I live in Australia, and while I’ve spent many days at the coast in my life, this is not the same as living on an island. You couldn’t walk around Australia, unless you had half a lifetime.

So when we found out we were moving to Fiji for three years, I knew that this would help me write the book. It would give me an understanding of what it’s like to live on an island, and what it’s like to circumnavigate that island.

We stayed on a number of small islands while we were there. Our favourites are the less ‘multi-national’ type ones, like Cagalai (pronounced Thangali), Leleuvia and Naigani (pronounced Naingani). The first two were easily circumnavigated, and there is something very fulfilling about walking the whole way around an island.

Pretty islands

I used this feeling in the novel. Most of the young women who set out from their home communities in Walking the Tree stop along the way, and make a new home. They live there for many years but then many of them are compelled to walk back to their birth communities.

I already knew I wanted this to occur, thinking about the many people around the world who live elsewhere but then feel a great desire for ‘home’ after many years. But circling those islands gave me a sense of how it feels to complete the circle, and how it would feel not to complete that circle.

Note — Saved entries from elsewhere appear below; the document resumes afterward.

theorem vst_completes (h : s.issues (.vst f)) (hd : Rules.fmtOk f (s.st.vsrc f.d))
    (hp : f.sat = true ∨ ∀ a ∈ laneAddrs f s.st (eaOf x.1 y.1 4 f.imm), (s.st.vsrc f.d).x.pois.getLsbD a.1 = false) :
    s.completes (.vst f) (Rules.queued ((laneAddrs f s.st (eaOf x.1 y.1 4 f.imm)).foldl (fun t a =>
      t.putLocal a.2.toNat (natToBytes 4 ((s.st.vsrc f.d).x.lane a.1)) ((s.st.vsrc f.d).x.pois.getLsbD a.1)) s1)) := by
  obtain ⟨hvl, hq⟩ := hv
  have hroom : maskRoom ((laneAddrs f s.st (eaOf x.1 y.1 4 f.imm)).foldl (fun t a =>
      t.putLocal a.2.toNat (natToBytes 4 ((s.st.vsrc f.d).x.lane a.1)) ((s.st.vsrc f.d).x.pois.getLsbD a.1)) s1) := by
    unfold maskRoom
    rw [laneStores_st s1 _ (fun i => natToBytes 4 ((s.st.vsrc f.d).x.lane i)) fun i => (s.st.vsrc f.d).x.pois.getLsbD i]
    exact maskRoom_rd2 (.inr hq) hrd
  have hpois : (!f.sat && (laneAddrs f s.st (eaOf x.1 y.1 4 f.imm)).any fun a =>
      (s.st.vsrc f.d).x.pois.getLsbD a.1) = false := by
    rcases hp with hp | hp
    · rw [hp]
      rfl
    · rw [List.any_eq_false.mpr fun a ha => by rw [hp a ha]; exact Bool.false_ne_true, Bool.and_false]
  refine vec_completes h (exec_vst f s) ?_ hroom
  simp only [needLanes_ok hvl, bind, Except.bind]
  refine (index_passes hc _).trans ?_
  simp only [needFmt_ok hd, hrd, hchk, hpois, guardT, hw, Bool.false_eq_true, if_false]
end

theorem pwlset_completes {f : Fields} {s s1 : State} {x : Word × Bool} (h : s.runs (.pwlset f) f)
    (hrd : s.rdSrc f.a = .ok (x, s1))
    (hc : s1.localCheck x.1 (20 * (bitsN f.imm.toNat 0 6 + 1)) 4 x.2 = .ok ()) (hf : s1.tl.flips = [])
    (hq : maskRoom s)
    (hbp : bpBad ((List.range (bitsN f.imm.toNat 0 6 + 1)).map fun j => fp32.val
      ((s1.pwlWords x.1.toNat (bitsN f.imm.toNat 0 6 + 1)).getD (5 * j) 0).toNat) = false)
    (hp : s1.ldPois s1.cur x.1.toNat (20 * (bitsN f.imm.toNat 0 6 + 1)) = false) :
    s.completes (.pwlset f) (Rules.queued (s1.modTl fun t => { t with
      pwl := pwlMap (s1.pwlWords x.1.toNat (bitsN f.imm.toNat 0 6 + 1)), pwln := bitsN f.imm.toNat 0 6 + 1 })) := by
  have hroom : maskRoom (s1.modTl fun t => { t with
      pwl := pwlMap (s1.pwlWords x.1.toNat (bitsN f.imm.toNat 0 6 + 1)), pwln := bitsN f.imm.toNat 0 6 + 1 }) := by
    unfold maskRoom
    rw [st_modTl]
    exact maskRoom_rdSrc hq hrd
  refine guarded_completes h rfl ?_
  rw [← enterV_of_room hroom]
  simp only [hrd, hc, meetFlips_none _ _ hf, guardMet, hbp, hp, Bool.false_eq_true, if_false, bind, Except.bind]

/-- Settles O19: each vector memory instruction completes once its checks and its waits have passed. -/
theorem vectorMemoryInstructionsComplete : Obligations.VectorMemoryInstructionsComplete := by
  intro f s s1 x y
  exact ⟨fun hv h hc hrd hchk hw => vld_completes hv hc hrd hchk hw h,
    fun hv h hc hd hrd hchk hp hw => vst_completes hv hc hrd hchk hw h hd hp,
    fun h hrd hc hf hq hbp hp => pwlset_completes h hrd hc hf hq hbp hp⟩

end Sys2Proof.Proofs
end

section
/-! PROOFS. The statements about lane moves and about vector conversions. -/

namespace Sys2Proof.Proofs

open Sys2Proof.Machine Sys2Proof.Laws

/-! ### What a vector move or conversion runs -/

theorem exec_vcmp (c : VCond) (f : Fields) (s : State) : exec (.vcmp c f) s = execVcmp c f s := rfl
theorem exec_vsel (f : Fields) (s : State) : exec (.vsel f) s = execVsel f s := rfl
theorem exec_vpois (f : Fields) (s : State) : exec (.vpois f) s = execVpois f s := rfl
theorem exec_vperm (f : Fields) (s : State) : exec (.vperm f) s = execVperm f s := rfl
theorem exec_vbcast (f : Fields) (s : State) : exec (.vbcast f) s = execVbcast f s := rfl
theorem exec_vext (f : Fields) (s : State) : exec (.vext f) s = execVext f s := rfl
theorem exec_vins (f : Fields) (s : State) : exec (.vins f) s = execVins f s := rfl
theorem exec_vblk (f : Fields) (s : State) : exec (.vblk f) s = execVblk f s := rfl
theorem exec_vblkSet (f : Fields) (s : State) : exec (.vblkSet f) s = execVblkSet f s := rfl
theorem exec_vcvt (f : Fields) (s : State) : exec (.vcvt f) s = execVcvt f s := rfl
theorem exec_vred (op : RedOp) (f : Fields) (s : State) : exec (.vred op f) s = execVred op f s := rfl
theorem exec_vscan (op : RedOp) (f : Fields) (s : State) : exec (.vscan op f) s = execVscan op f s := rfl
theorem exec_vqPc (f : Fields) (s : State) : exec (.vqPc f) s = execVqPc f s := rfl
theorem exec_vqCb (f : Fields) (s : State) : exec (.vqCb f) s = execVqCb f s := rfl

/-! ### Compare, select and poison test (R125 to R127) -/

section
variable {f : Fields} {s : State}

theorem vpois_reports (hq : maskRoom s) (h : s.issues (.vpois f))
    (hclr : f.imm.getLsbD 0 = false ∨ (s.st.vsrc f.a).const = true) :
    s.completes (.vpois f) (Rules.queued (s.wrK f.d (s.st.vsrc f.a).x.pois (actOf f s.st) false)) := by
  have hkeep : (f.imm.getLsbD 0 && !(s.st.vsrc f.a).const) = false := by
    rcases hclr with h | h
    · rw [h, Bool.false_and]
    · rw [h, Bool.not_true, Bool.and_false]
  refine vec_completes h (exec_vpois f s) ?_ (maskRoom_wrK hq _ _ _ _)
  simp only [hkeep, Bool.false_eq_true, if_false]

theorem vpois_clears (hq : maskRoom s) (h : s.issues (.vpois f)) (hclr : f.imm.getLsbD 0 = true)
    (ha : (s.st.vsrc f.a).const = false) :
    s.completes (.vpois f) (Rules.queued ((s.wrK f.d (s.st.vsrc f.a).x.pois (actOf f s.st) false).modSt fun st =>
      st.wv (opIdx f.a) { st.rv (opIdx f.a) with pois := (st.rv (opIdx f.a)).pois &&& ~~~ actOf f s.st })) := by
  have hroom := maskRoom_wrK hq f.d (s.st.vsrc f.a).x.pois (actOf f s.st) false
  refine vec_completes h (exec_vpois f s) ?_ ?_
  · simp only [hclr, ha, Bool.not_false, Bool.and_self, if_true]
  · unfold maskRoom
    rwa [st_modSt]

variable (hv : Rules.vecReady s)
include hv

theorem vcmp_completes {c : VCond} (h : s.issues (.vcmp c f)) (ha : Rules.fmtOk f (s.st.vsrc f.a))
    (hb : Rules.fmtOk f (s.st.vsrc f.b)) :
    let a := s.st.vsrc f.a
    let b := s.st.vsrc f.b
    let pz := (a.x.pois ||| b.x.pois) &&& actOf f s.st
    let m := maskOf fun i => vcondHolds c f (a.x.elem f.ew (f.epl * i + f.part)) (b.x.elem f.ew (f.epl * i + f.part))
    s.completes (.vcmp c f) (Rules.queued (s.wrK f.d (m &&& ~~~ pz) (actOf f s.st) (pz != 0))) := by
  obtain ⟨hvl, hq⟩ := hv
  refine vec_completes h (exec_vcmp c f s) ?_ (maskRoom_wrK (.inr hq) _ _ _ _)
  simp only [needLanes_ok hvl, needFmt_ok ha, needFmt_ok hb, bind, Except.bind]

theorem vsel_completes (h : s.issues (.vsel f)) (ha : Rules.fmtOk f (s.st.vsrc f.a))
    (hb : Rules.fmtOk f (s.st.vsrc f.b))
    (hblk : (s.st.vsrc f.a).const = true ∨ (s.st.vsrc f.b).const = true ∨
      (s.st.vsrc f.a).x.blk = (s.st.vsrc f.b).x.blk) :
    let a := s.st.vsrc f.a
    let b := s.st.vsrc f.b
    let k := s.st.rk (opIdx f.c)
    s.completes (.vsel f) (Rules.queued (s.wrV f.d
      ((a.x.lanes &&& laneBits k) ||| (b.x.lanes &&& ~~~ laneBits k)).toNat
      ((a.x.pois &&& k) ||| (b.x.pois &&& ~~~ k)) (actOf f s.st) f.fmt (if a.const then b.x.blk else a.x.blk))) := by
  obtain ⟨hvl, hq⟩ := hv
  have hblocks : (!(s.st.vsrc f.a).const && !(s.st.vsrc f.b).const &&
      (s.st.vsrc f.a).x.blk != (s.st.vsrc f.b).x.blk) = false := by
    rcases hblk with h | h | h <;> simp [h]
  refine vec_completes h (exec_vsel f s) ?_ (maskRoom_wrV (.inr hq) _ _ _ _ _ _)
  simp only [needLanes_ok hvl, needFmt_ok ha, needFmt_ok hb, hblocks, guardT, Bool.false_eq_true, if_false, bind,
    Except.bind]

/-! ### Moves between lanes and registers (R132) -/

theorem vperm_completes (h : s.issues (.vperm f)) (ha : Rules.fmtOk f (s.st.vsrc f.a))
    (hb : Rules.tagOk f 1 (s.st.vsrc f.b)) :
    let a := s.st.vsrc f.a
    let b := s.st.vsrc f.b
    let off := fun i => decide (2 ^ 31 ≤ b.x.lane i)
    s.completes (.vperm f) (Rules.queued (s.wrV f.d
      (packElems 32 ((List.range 64).map fun i => if off i then 0 else a.x.lane (b.x.lane i % 64)))
      (maskOf fun i => b.x.pois.getLsbD i || (!off i && a.x.pois.getLsbD (b.x.lane i % 64)))
      (actOf f s.st) f.fmt a.x.blk)) := by
  obtain ⟨hvl, hq⟩ := hv
  refine vec_completes h (exec_vperm f s) ?_ (maskRoom_wrV (.inr hq) _ _ _ _ _ _)
  simp only [needLanes_ok hvl, needFmt_ok ha, needTag_ok hb, bind, Except.bind]

theorem vblk_completes (h : s.issues (.vblk f)) (ha : Rules.fmtOk f (s.st.vsrc f.a)) :
    s.completes (.vblk f) (Rules.queued (s.wrG f.d
      (BitVec.ofInt 64 (blkChoose (activeVals f (s.st.vsrc f.a).x (actOf f s.st))))
      (((s.st.vsrc f.a).x.pois &&& actOf f s.st) != 0))) := by
  obtain ⟨hvl, hq⟩ := hv
  refine vec_completes h (exec_vblk f s) ?_ (maskRoom_wrG (.inr hq) _ _ _)
  simp only [needLanes_ok hvl, needFmt_ok ha, bind, Except.bind]

variable {s1 : State} {x y : Word × Bool}

theorem vbcast_completes (h : s.issues (.vbcast f)) (hrd : s.rdSrc f.a = .ok (x, s1)) :
    s.completes (.vbcast f) (Rules.queued (s1.wrV f.d (packElems 32 (List.replicate 64 x.1.toNat))
      (if x.2 then BitVec.allOnes 64 else 0) (actOf f s.st) f.fmt 0x80)) := by
  obtain ⟨hvl, hq⟩ := hv
  refine vec_completes h (exec_vbcast f s) ?_ (maskRoom_wrV (maskRoom_rdSrc (.inr hq) hrd) _ _ _ _ _ _)
  simp only [needLanes_ok hvl, hrd, bind, Except.bind]
  rfl

theorem vext_inactive (h : s.issues (.vext f)) (ha : Rules.fmtOk f (s.st.vsrc f.a))
    (hrd : s.rdSrc f.b = .ok (y, s1)) (hl : (actOf f s.st).getLsbD (laneIdx f y.1) = false) :
    s.completes (.vext f) (Rules.queued s1) := by
  obtain ⟨hvl, hq⟩ := hv
  refine vec_completes h (exec_vext f s) ?_ (maskRoom_rdSrc (.inr hq) hrd)
  simp only [needLanes_ok hvl, needFmt_ok ha, hrd, hl, Bool.false_eq_true, if_false, bind, Except.bind]

theorem vext_active (h : s.issues (.vext f)) (ha : Rules.fmtOk f (s.st.vsrc f.a))
    (hrd : s.rdSrc f.b = .ok (y, s1)) (hl : (actOf f s.st).getLsbD (laneIdx f y.1) = true) :
    s.completes (.vext f) (Rules.queued (s1.wrG f.d
      (if f.fmt = 1 ∧ f.iw = 0 then BitVec.ofInt 64 (sextN 32 ((s.st.vsrc f.a).x.lane (laneIdx f y.1)))
        else BitVec.ofNat 64 ((s.st.vsrc f.a).x.lane (laneIdx f y.1)))
      ((s.st.vsrc f.a).x.pois.getLsbD (laneIdx f y.1) || y.2))) := by
  obtain ⟨hvl, hq⟩ := hv
  refine vec_completes h (exec_vext f s) ?_ (maskRoom_wrG (maskRoom_rdSrc (.inr hq) hrd) _ _ _)
  simp only [needLanes_ok hvl, needFmt_ok ha, hrd, hl, if_true, bind, Except.bind]

theorem vins_completes (h : s.issues (.vins f)) (hd : Rules.fmtOk f (s.st.vsrc f.d))
    (hrd : s.rd2 f.a f.b = .ok (x, y, s1)) :
    s.completes (.vins f) (Rules.queued (s1.wrV f.d (packElems 32 (List.replicate 64 x.1.toNat))
      (if x.2 || y.2 then BitVec.allOnes 64 else 0) (actOf f s.st &&& (1#64 <<< laneIdx f y.1))
      (if (actOf f s.st).getLsbD (laneIdx f y.1) then f.fmt else (s.st.vsrc f.d).x.tag)
      (s.st.vsrc f.d).x.blk)) := by
  obtain ⟨hvl, hq⟩ := hv
  refine vec_completes h (exec_vins f s) ?_ (maskRoom_wrV (maskRoom_rd2 (.inr hq) hrd) _ _ _ _ _ _)
  simp only [needLanes_ok hvl, needFmt_ok hd, hrd, bind, Except.bind]

theorem vblkSet_completes (h : s.issues (.vblkSet f)) (ha : Rules.fmtOk f (s.st.vsrc f.a))
    (hrd : s.rdSrc f.b = .ok (y, s1)) :
    s.completes (.vblkSet f) (Rules.queued (s1.wrV f.d (s.st.vsrc f.a).x.lanes.toNat
      (if y.2 then BitVec.allOnes 64 else (s.st.vsrc f.a).x.pois) (actOf f s.st) f.fmt (y.1.truncate 8))) := by
  obtain ⟨hvl, hq⟩ := hv
  refine vec_completes h (exec_vblkSet f s) ?_ (maskRoom_wrV (maskRoom_rdSrc (.inr hq) hrd) _ _ _ _ _ _)
  simp only [needLanes_ok hvl, needFmt_ok ha, hrd, bind, Except.bind]
end

/-- Settles O17: a lemma per lane move, each from its checks, its reads and its one write. -/
theorem laneMovesWriteTheirResult : Obligations.LaneMovesWriteTheirResult := by
  intro f s s1 x y hv
  have hq : maskRoom s := .inr hv.2
  exact ⟨fun c => vcmp_completes hv, vsel_completes hv, vpois_reports hq, vpois_clears hq, vperm_completes hv,
    vbcast_completes hv, fun h ha hrd => ⟨vext_inactive hv h ha hrd, vext_active hv h ha hrd⟩, vins_completes hv,
    vblk_completes hv, vblkSet_completes hv⟩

Whenever we stayed on an island I took many photos and notes of how the water looked, the sand, the vegetation. I felt the sense of isolation and I understood that the people who live on the islands are not often compelled to leave. Again, it’s the sense of completeness, of being whole, you feel when you live in such a place.

One experience I had which made it, mood-wise, into the novel, was the time I was abandoned for less than 30 minutes.

We’d gone out to the deep sea for snorkeling. It was a small boat, with about 15 passengers. The boat dropped us variously about the place, and we drifted, and the boat drifted too. At one stage, I felt that even if I called, he wouldn’t hear me.

But he knew what he was doing, and we were all collected.

The Boats

On the way back, he stopped to let us climb onto a very small island, maybe 100 metres in diameter. I think he said there had been families living here once and there was small evidence of that; some rusty tin cans, a deeper hole right in the centre of the island. My friend and I, fascinated, looked in detail at the things left behind, as did another couple of people.

When we looked up, we were the only ones still on the island.

The boat was taking off with everybody else on board.

“We’ll come back,” the driver called. One man onboard held up a fishing line.

“Fishing!” he said, which explained nothing.

The Deserted Island

There was no shelter on the island; none at all. We had water bottles, which were almost empty. There was no vegetation bar some stringy bushes. It was really, really hot.

The four of us sank into the water to keep cool, and we kept calm by talking about how we would build a fire, how we’d catch fish, how we’d find water, if, you know, this was real and we had been abandoned.

It was 30 minutes before they returned. The arrogant fisherman had nothing, which meant we had to drive slowly home for him to find fish. We were sunburnt and thirsty.

That experience, that sense that I was alone and that there was nothing else in the world; that, I used in the book as well.